The Villas at Simpson Bay, it is free.


----------



## stmartinfan (Jun 7, 2013)

Divi has it for a charge, can't remember the amount, maybe $50.


----------



## Krteczech (Jun 8, 2013)

Towers at Mullet Bay, around 60.00 per week.


----------



## krmlaw (Jun 9, 2013)

Atrium has it


----------



## krmlaw (Jun 9, 2013)

La plague too


----------



## squierjosh (Jul 5, 2013)

The plague? Sounds inviting...



krmlaw said:


> La plague too


----------



## vettebuf (Jul 6, 2013)

squierjosh said:


> The plague? Sounds inviting...



Royal Islander Club La Plage. La plage means "the beach" in French. 

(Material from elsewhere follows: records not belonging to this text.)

/-- Far operations at their homes: a request leaves once nothing holds it, for the port of its home, the host, the target package or a service of its own,
with an address fault in its place where its address is refused, and after a walk where its page misses; a store writes its bytes and no others, a load
answers with the extended value, an atomic writes its word and answers with the old one, and the answer lands in its register in the cycle in which it
arrives, or is held back while the core's context is frozen or under test (R17, R20, R27, R31–R33, R38, R87–R91, R154–R156, R451). -/
def Obligations.FarEvents : Prop :=
  ∀ (s : State) (core : CoreId) (id : Nat) (f : FarOp), (s.core core).farOp id = some f →
    let c := s.core core
    let performed (v : W64) (t : State) : Prop := ∃ g ∈ (t.core core).far.ops, g.id = id ∧ g.phase = .performed ∧ g.value = v
    (f.phase = .queued → (s.fenced core f.seq = true ∨ c.lineBusy f = true) →
      ∃ t, exec (.farRequestSend core id) s = .next t ∧ t.mem = s.mem ∧ t.cores = s.cores ∧ t.ropes = s.ropes ∧
        ∃ d ∈ t.agenda, s.cycle < d.at_ ∧ d.ev = .farRequestSend core id) ∧
    (∀ phys, f.phase = .queued → s.fenced core f.seq = false → c.lineBusy f = false → f.kind ≠ .ccall → addrSpace f.addr = 0 →
      addrCode s.sec.members f.kind.spaces f.addr = 0 → s.lookup (ropeOf core) f.root f.addr f.kind.off = .found phys →
      ∃ t, exec (.farRequestSend core id) s = .next t ∧ t.mem = s.mem ∧ (t.core core).regs = c.regs ∧
        (∃ g ∈ (t.core core).far.ops, g.id = id ∧ g.phase = .waitingPort ∧ g.phys = phys) ∧
        ∃ w ∈ (t.die (homeDie phys)).portWaits, w.farCore = core ∧ w.farId = f.id ∧ w.phys = phys ∧ w.what = 0 ∧ w.started = false ∧
          w.channel = Config.hbmChannel (phys / 64 * 64) % 32) ∧
    (f.phase = .queued → s.fenced core f.seq = false → c.lineBusy f = false → f.kind ≠ .ccall →
      let space := addrSpace f.addr
      let code := addrCode s.sec.members f.kind.spaces f.addr
      let look := s.lookup (ropeOf core) f.root f.addr f.kind.off
      let faults (n : Nat) : Prop :=
        ∃ t, exec (.farRequestSend core id) s = .next t ∧ t.mem = s.mem ∧ (t.core core).regs = c.regs ∧
          (∃ g ∈ (t.core core).far.ops, g.id = id ∧ g.fault = n ∧ g.phase = .performed) ∧
          (c.seq.run ≠ .retiring → (t.core core).far.fault = some (match c.far.fault with
            | none => { code := n, addr := f.addr, pc := f.pc, more := false }
            | some r => { r with more := true }))
      let sent (t : State) : Prop := exec (.farRequestSend core id) s = .next t ∧ t.mem = s.mem ∧ (t.core core).regs = c.regs ∧
        ∃ g ∈ (t.core core).far.ops, g.id = id ∧ g.phase = .sent
      (code ≠ 0 → faults code) ∧
      (code = 0 → space = 0 ∨ space = 4 →
        (∀ n, look = .fault n → faults n) ∧
        (look = .miss → ∃ t, exec (.farRequestSend core id) s = .next t ∧ t.mem = s.mem ∧ (t.core core).regs = c.regs ∧
          (((∃ g ∈ (t.core core).far.ops, g.id = id ∧ g.phase = .walking) ∧
              ∃ w ∈ (t.die (dieOfRope (ropeOf core))).walks, .farOp core.val f.id ∈ w.who) ∨
            ∃ d ∈ t.agenda, s.cycle < d.at_ ∧ d.ev = .farRequestSend core id))) ∧
      (∀ phys, code = 0 → space = 4 → look = .found phys →
        ∃ t x, sent t ∧ t.host.outbox = s.host.outbox ++ [x] ∧ x.w1 = BitVec.ofNat 64 (phys / 64 * 64) ∧
          (f.kind.off = .read → x.w0.toNat % 16 = 2 ∧ (x.w0.toNat / 16 % 2 ^ 12, .far core.val f.id) ∈ t.host.openReads) ∧
          (f.kind.off = .write → x.w0.toNat % 16 = 1 ∧ t.host.posted = s.host.posted ++ [(f.id, 0)])) ∧
      (code = 0 → space = 1 → ∃ t, sent t ∧ t.ropes = s.ropes ∧ ∃ d ∈ t.agenda, s.cycle < d.at_ ∧
        d.ev = (if f.kind = .ctrig then .triggerArm core f.id else .farAccessHomeService core f.id)) ∧
      (∀ phys, code = 0 → space = 5 → s.domainTarget core f.addr f.kind.off = .inr (Config.ownPackage, phys) →
        ∃ t, exec (.farRequestSend core id) s = .next t ∧ t.mem = s.mem ∧ (t.core core).regs = c.regs ∧
          (∃ g ∈ (t.core core).far.ops, g.id = id ∧ g.phase = .waitingPort ∧ g.phys = phys) ∧
          ∃ w ∈ (t.die (homeDie phys)).portWaits, w.farCore = core ∧ w.farId = f.id ∧ w.phys = phys ∧ w.requester = 16 ∧ w.started = false) ∧
      (code = 0 → space = 5 → (∀ phys, s.domainTarget core f.addr f.kind.off ≠ .inr (Config.ownPackage, phys)) → ∃ t, sent t ∧ t.ropes = s.ropes)) ∧
    (∀ k size, s.farHome core f = .inr k → f.kind = .store size → s.postedWaits (f.id, 0) = false →
      ∃ t, exec (.farAccessHomeService core id) s = .next t ∧ Writes s t k (leBytes (2 ^ size) f.data.toNat) ∧ (t.core core).regs = c.regs ∧ performed 0#64 t) ∧
    (∀ k size sx, s.farHome core f = .inr k → f.kind = .load size sx → s.keyBad k = false →
      let x := readNat s.mem k (2 ^ size)
      ∃ t, exec (.farAccessHomeService core id) s = .next t ∧ t.mem = s.mem ∧ (t.core core).regs = c.regs ∧
        performed (if sx then BitVec.ofInt 64 (signedOf (8 * 2 ^ size) x) else BitVec.ofNat 64 x) t) ∧
    (∀ k op n, s.farHome core f = .inr k → f.kind = .atomic op n → s.keyBad k = false →
      let old := readWord64 s.mem k
      (∀ v, atomicNew op n old f.data f.cmp = some v →
        ∃ t, exec (.globalAtomicHomeService core id) s = .next t ∧ Writes s t k (leBytes 8 v.toNat) ∧ performed old t) ∧
      (atomicNew op n old f.data f.cmp = none → ∃ t, exec (.globalAtomicHomeService core id) s = .next t ∧ t.mem = s.mem ∧ performed old t)) ∧
    (f.fault = 0 → f.kind.returns = true → c.holdsBack s.cycle f = false → ∃ t, exec (.farResponseArrival core id) s = .next t ∧ t.mem = s.mem ∧
      t.ropes = s.ropes ∧ (∀ j, j ≠ core.val → t.core j = s.core j) ∧ (t.core core).far.ops = c.far.ops.filter (fun x => x.id != f.id) ∧
      (t.core core).regs = c.regs ∧ (f.dest = 0 → (t.core core).inflight = c.inflight) ∧
      (f.dest ≠ 0 → ∃ l, (t.core core).inflight = c.inflight ++ [l] ∧ l.id = f.id ∧ l.at_ = s.cycle ∧ l.issue = f.issued ∧ l.flags = 0#6 ∧
        l.eff = .regs [.s f.dest f.value] ∧ { at_ := s.cycle, prio := 5, ev := .resultLanding core f.id } ∈ t.agenda)) ∧
    (f.fault = 0 → f.kind.returns = true → c.holdsBack s.cycle f = true → ∃ t, exec (.farResponseArrival core id) s = .next t ∧ t.mem = s.mem ∧
      (t.core core).regs = c.regs ∧ ∃ g ∈ (t.core core).far.ops, g.id = id ∧ g.heldBack = true)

Yes, it does have free WIFI.


----------



## pedro47 (Jul 7, 2013)

I believe all the Diamond International Resorts.


----------



## Bucky (Jul 7, 2013)

vettebuf said:


> Royal Islander Club La Plage. La plage means "the beach" in French.
> 
> Yes, it does have free WIFI.



Wonder when that started? They've had wifi forever but I think it was like $50-60 per week charge!


----------